Court Opinion

ID: 3988101
Source: CourtListenerOpinion
Date Created: 2016-07-06 10:44:12.133973+00
Date Added: 2024-06-11T07:45:58.432302
License: Public Domain

I concur in the result arrived at by Mr. Justice McDonough. But I reach this conclusion by a different rationale. The broker has a contract which permits him to earn a commission by finding a purchaser who is able, ready and willing to buy under the terms fixed by the listing; or by producing a person who does buy under other terms accepted by the seller; provided that in the first case the would-be purchase is produced, or in the second case the sale is made, during the life of the listing. This is the obligation the contract imposes on the broker. He is not entitled to a commission until he has performed his obligations under the contract, unless he is prevented from performance by the act of the seller. The contract does not forbid the seller from seeking purchasers, or negotiating sales, or even making sales independently of the broker. In fact it recognizes his right so to do, by providing that if during the life of the contract the owner sells the property independently of the efforts of the broker, the broker is entitled to a commission. Why? Because the owner has then relieved the broker from performance of his obligations, because by such action, he has prevented the broker from performing by effecting a sale. Since the owner cannot deliver the article to be sold, he is in the same position as if the broker had produced a buyer with the cash, in accordance with the terms of the listing and the owner had refused to sell. The broker, no more than any other man is required to do useless things. This is the only sound basis for the provision in the contract granting a fee to the broker if the owner makes a sale
during the period of the listing.
In this case the broker never did produce a buyer who would pay the list price. Had he done so the owner would *Page 495 
have been under the necessity of either making the sale or of refusing to keep his contract. In either event the broker would have been entitled to his fee. Had the owner sold to another or put himself in a position where he could not in law perform his obligation to convey under the contract, he could not urge nonperformance by the broker as a defense to a claim for the fee. But as long as the owner legally had it in his power to convey to any qualified purchaser produced by the broker, the broker has not been interfered with, and must produce his purchaser to draw his fee. Had Lewis produced a purchaser, Dahl may readily have accepted the offer, conveyed the property, and taken his chances on any claims which might have been made by the Butts.
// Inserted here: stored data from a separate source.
theorem bodyCall_keeps (l : Long) (len : Nat) (x1 : CoreId) : Keeps (bodyCall l len x1 : M Flow) := by
  unfold bodyCall; (repeat' first | with_reducible exact Keeps.pure _ | with_reducible exact Keeps.error _ | with_reducible exact Keeps.read _ | with_reducible assumption | with_reducible apply Keeps.bind | with_reducible apply Keeps.map | with_reducible apply Keeps.mapM | with_reducible apply callBody_keeps)

theorem execCall_keeps (a : At) (l : Long) (s : State) (hC : s.Canonical) {tR : State} (eR : execCall a l s = .next tR) : tR.Canonical := by
  unfold execCall at eR; cases eR; (first | apply runLong_keeps) <;> (repeat' first | assumption | intro _ | apply bodyCall_keeps)

theorem bodyCalln_keeps (l : Long) (len : Nat) (x1 : CoreId) : Keeps (bodyCalln l len x1 : M Flow) := by
  unfold bodyCalln; (repeat' first | with_reducible exact Keeps.pure _ | with_reducible exact Keeps.error _ | with_reducible exact Keeps.read _ | with_reducible assumption | with_reducible apply Keeps.bind | with_reducible apply Keeps.map | with_reducible apply Keeps.mapM | with_reducible apply callBody_keeps)

theorem execCalln_keeps (a : At) (l : Long) (s : State) (hC : s.Canonical) {tR : State} (eR : execCalln a l s = .next tR) : tR.Canonical := by
  unfold execCalln at eR; cases eR; (first | apply runLong_keeps) <;> (repeat' first | assumption | intro _ | apply bodyCalln_keeps)

theorem bodyRet_keeps (l : Long) (c : CoreId) : Keeps (bodyRet l c : M Flow) := by
  unfold bodyRet; (repeat' first | with_reducible exact Keeps.pure _ | with_reducible exact Keeps.error _ | with_reducible exact Keeps.read _ | with_reducible assumption | with_reducible apply Keeps.bind | with_reducible apply Keeps.map | with_reducible apply Keeps.mapM | with_reducible apply atStep_keeps | with_reducible apply rotateBackward_keeps | with_reducible apply returnTarget_keeps | with_reducible apply continueM_keeps | with_reducible apply operandX_keeps | intro _)

theorem execRet_keeps (a : At) (l : Long) (s : State) (hC : s.Canonical) {tR : State} (eR : execRet a l s = .next tR) : tR.Canonical := by
  unfold execRet at eR; cases eR; (first | apply runLong_keeps) <;> (repeat' first | assumption | intro _ | apply bodyRet_keeps)

theorem bodyRetn_keeps (l : Long) (c : CoreId) : Keeps (bodyRetn l c : M Flow) := by
  unfold bodyRetn; (repeat' first | with_reducible exact Keeps.pure _ | with_reducible exact Keeps.error _ | with_reducible exact Keeps.read _ | with_reducible assumption | with_reducible apply Keeps.bind | with_reducible apply Keeps.map | with_reducible apply Keeps.mapM | with_reducible apply atStep_keeps | with_reducible apply returnTarget_keeps | with_reducible apply continueM_keeps | with_reducible apply operandX_keeps | intro _)

theorem execRetn_keeps (a : At) (l : Long) (s : State) (hC : s.Canonical) {tR : State} (eR : execRetn a l s = .next tR) : tR.Canonical := by
  unfold execRetn at eR; cases eR; (first | apply runLong_keeps) <;> (repeat' first | assumption | intro _ | apply bodyRetn_keeps)

theorem bodyRett_keeps (l : Long) (u0 : CoreId) : Keeps (bodyRett l u0 : M Flow) := by
  unfold bodyRett; (repeat' first | with_reducible exact Keeps.pure _ | with_reducible exact Keeps.error _ | with_reducible exact Keeps.read _ | with_reducible assumption | with_reducible apply Keeps.bind | with_reducible apply Keeps.map | with_reducible apply Keeps.mapM | with_reducible apply trapM_keeps)

theorem execRett_keeps (a : At) (l : Long) (s : State) (hC : s.Canonical) {tR : State} (eR : execRett a l s = .next tR) : tR.Canonical := by
  unfold execRett at eR; cases eR; (first | apply runLong_keeps) <;> (repeat' first | assumption | intro _ | apply bodyRett_keeps)

theorem bodyTrap_keeps (l : Long) (c : CoreId) : Keeps (bodyTrap l c : M Flow) := by
  unfold bodyTrap; (repeat' first | with_reducible exact Keeps.pure _ | with_reducible exact Keeps.error _ | with_reducible exact Keeps.read _ | with_reducible assumption | with_reducible apply Keeps.bind | with_reducible apply Keeps.map | with_reducible apply Keeps.mapM | with_reducible apply trapM_keeps | with_reducible apply atStep_keeps | with_reducible apply operandFault_keeps | with_reducible apply operandX_keeps | intro _ | split)

theorem execTrap_keeps (a : At) (l : Long) (s : State) (hC : s.Canonical) {tR : State} (eR : execTrap a l s = .next tR) : tR.Canonical := by
  unfold execTrap at eR; cases eR; (first | apply runLong_keeps) <;> (repeat' first | assumption | intro _ | apply bodyTrap_keeps)

theorem resume_keeps (s : State) (c : CoreId) (f : List Word) (hC : s.Canonical) : (resume s c f).Canonical := by
  grind [resume, ← State.setCore_keeps, ← State.modCore_keeps, ← continueAt_keeps, foldl_canonical]

theorem bodyRete_keeps (u0 : Long) (c : CoreId) : Keeps (bodyRete u0 c : M Flow) := by
  unfold bodyRete; (repeat' first | with_reducible exact Keeps.pure _ | with_reducible exact Keeps.error _ | with_reducible exact Keeps.read _ | with_reducible assumption | with_reducible apply Keeps.bind | with_reducible apply Keeps.map | with_reducible apply Keeps.mapM | with_reducible apply getC_keeps | with_reducible apply modC_keeps | with_reducible apply atStep_keeps | with_reducible apply operandFault_keeps | with_reducible apply drainM_keeps | with_reducible apply loadWords_keeps | with_reducible apply rotateBackward_keeps | intro _ | split | dsimp only) <;> first | grind [← State.modCore_keeps, ← State.setF_keeps, → getC_keeps_ok, → modC_keeps_ok, → atStep_keeps_ok, → operandFault_keeps_ok, → drainM_keeps_ok, → loadWords_keeps_ok, → rotateBackward_keeps_ok, ← resume_keeps, foldl_canonical] | (constructor; intro sA vA sB hA eA; grind [← State.modCore_keeps, ← State.setF_keeps, → getC_keeps_ok, → modC_keeps_ok, → atStep_keeps_ok, → operandFault_keeps_ok, → drainM_keeps_ok, → loadWords_keeps_ok, → rotateBackward_keeps_ok, ← resume_keeps, foldl_canonical])

theorem execRete_keeps (a : At) (l : Long) (s : State) (hC : s.Canonical) {tR : State} (eR : execRete a l s = .next tR) : tR.Canonical := by
  unfold execRete at eR; cases eR; (first | apply runLong_keeps) <;> (repeat' first | assumption | intro _ | apply bodyRete_keeps)

theorem parcelAt_keeps (c : CoreId) (va : Nat) : Keeps (parcelAt c va : M Nat) := by
  unfold parcelAt; (repeat' first | with_reducible exact Keeps.pure _ | with_reducible exact Keeps.error _ | with_reducible exact Keeps.read _ | with_reducible assumption | with_reducible apply Keeps.bind | with_reducible apply Keeps.map | with_reducible apply Keeps.mapM | with_reducible apply loadBytes_keeps | intro _)

theorem lengthAt_keeps (c : CoreId) (va : Nat) : Keeps (lengthAt c va : M Nat) := by
  unfold lengthAt; (repeat' first | with_reducible exact Keeps.pure _ | with_reducible exact Keeps.error _ | with_reducible exact Keeps.read _ | with_reducible assumption | with_reducible apply Keeps.bind | with_reducible apply Keeps.map | with_reducible apply Keeps.mapM | with_reducible apply getC_keeps | with_reducible apply parcelAt_keeps | intro _ | split)

theorem loopCount_keeps (w : Word) : Keeps (loopCount w : M Nat) := by
  unfold loopCount; (repeat' first | with_reducible exact Keeps.pure _ | with_reducible exact Keeps.error _ | with_reducible exact Keeps.read _ | with_reducible assumption | with_reducible apply Keeps.bind | with_reducible apply Keeps.map | with_reducible apply Keeps.mapM | with_reducible apply operandFault_keeps | intro _ | split)

theorem loopSetup_keeps (c : CoreId) (first last count : Nat) : Keeps (loopSetup c first last count : M Flow) := by
  unfold loopSetup; (repeat' first | with_reducible exact Keeps.pure _ | with_reducible exact Keeps.error _ | with_reducible exact Keeps.read _ | with_reducible assumption | with_reducible apply Keeps.bind | with_reducible apply Keeps.map | with_reducible apply Keeps.mapM | with_reducible apply getC_keeps | with_reducible apply modC_keeps | with_reducible apply simpleFault_keeps | with_reducible apply lengthAt_keeps | intro _ | split)

theorem bodyLoop_keeps (l : Long) (len : Nat) (c : CoreId) : Keeps (bodyLoop l len c : M Flow) := by
  unfold bodyLoop; (repeat' first | with_reducible exact Keeps.pure _ | with_reducible exact Keeps.error _ | with_reducible exact Keeps.read _ | with_reducible assumption | with_reducible apply Keeps.bind | with_reducible apply Keeps.map | with_reducible apply Keeps.mapM | with_reducible apply getC_keeps | with_reducible apply regM_keeps | with_reducible apply atStep_keeps | with_reducible apply operandFault_keeps | with_reducible apply resolveB_keeps | with_reducible apply readB_keeps | with_reducible apply wantFix_keeps | with_reducible apply loopCount_keeps | with_reducible apply loopSetup_keeps | intro _ | split)

theorem execLoop_keeps (a : At) (l : Long) (s : State) (hC : s.Canonical) {tR : State} (eR : execLoop a l s = .next tR) : tR.Canonical := by
  unfold execLoop at eR; cases eR; (first | apply runLong_keeps) <;> (repeat' first | assumption | intro _ | apply bodyLoop_keeps)

theorem bodyLoopx_keeps (l : Long) (c : CoreId) : Keeps (bodyLoopx l c : M Flow) := by
  unfold bodyLoopx; (repeat' first | with_reducible exact Keeps.pure _ | with_reducible exact Keeps.error _ | with_reducible exact Keeps.read _ | with_reducible assumption | with_reducible apply Keeps.bind | with_reducible apply Keeps.map | with_reducible apply Keeps.mapM | with_reducible apply getC_keeps | with_reducible apply modC_keeps | with_reducible apply atStep_keeps | with_reducible apply simpleFault_keeps | with_reducible apply jumpTarget_keeps | with_reducible apply continueM_keeps | with_reducible apply operandX_keeps | intro _ | split)

theorem execLoopx_keeps (a : At) (l : Long) (s : State) (hC : s.Canonical) {tR : State} (eR : execLoopx a l s = .next tR) : tR.Canonical := by
  unfold execLoopx at eR; cases eR; (first | apply runLong_keeps) <;> (repeat' first | assumption | intro _ | apply bodyLoopx_keeps)

theorem windowStep_keeps (c : CoreId) (overflow : Bool) : Keeps (windowStep c overflow : M Flow) := by
  unfold windowStep; (repeat' first | with_reducible exact Keeps.pure _ | with_reducible exact Keeps.error _ | with_reducible exact Keeps.read _ | with_reducible assumption | with_reducible apply Keeps.bind | with_reducible apply Keeps.map | with_reducible apply Keeps.mapM | with_reducible apply stopM_keeps | with_reducible apply getC_keeps | with_reducible apply spill_keeps | with_reducible apply fill_keeps | intro _ | split | dsimp only) <;> first | grind [→ stopM_keeps_ok, → getC_keeps_ok, → spill_keeps_ok, → fill_keeps_ok, ← doubleFault_keeps, foldl_canonical] | (constructor; intro sA vA sB hA eA; grind [→ stopM_keeps_ok, → getC_keeps_ok, → spill_keeps_ok, → fill_keeps_ok, ← doubleFault_keeps, foldl_canonical])

theorem bodySpillw_keeps (u0 : Long) (c : CoreId) : Keeps (bodySpillw u0 c : M Flow) := by
  unfold bodySpillw; (repeat' first | with_reducible exact Keeps.pure _ | with_reducible exact Keeps.error _ | with_reducible exact Keeps.read _ | with_reducible assumption | with_reducible apply Keeps.bind | with_reducible apply Keeps.map | with_reducible apply Keeps.mapM | with_reducible apply windowStep_keeps)

theorem execSpillw_keeps (a : At) (l : Long) (s : State) (hC : s.Canonical) {tR : State} (eR : execSpillw a l s = .next tR) : tR.Canonical := by
  unfold execSpillw at eR; cases eR; (first | apply runLong_keeps) <;> (repeat' first | assumption | intro _ | apply bodySpillw_keeps)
Since we have held that the evidence does not show a conveyance of title by Dahl, nor an enforceable contract of sale or for a conveyance, upon the record Butts could assert no valid claim against Dahl.
Since the evidence does not establish that Dahl had conveyed the property nor put himself in any position that in law would prevent or hinder him from conveying to any qualified purchaser produced by the broker, nor did he refuse to convey to any such purchaser, it follows that the broker is not entitled to a commission.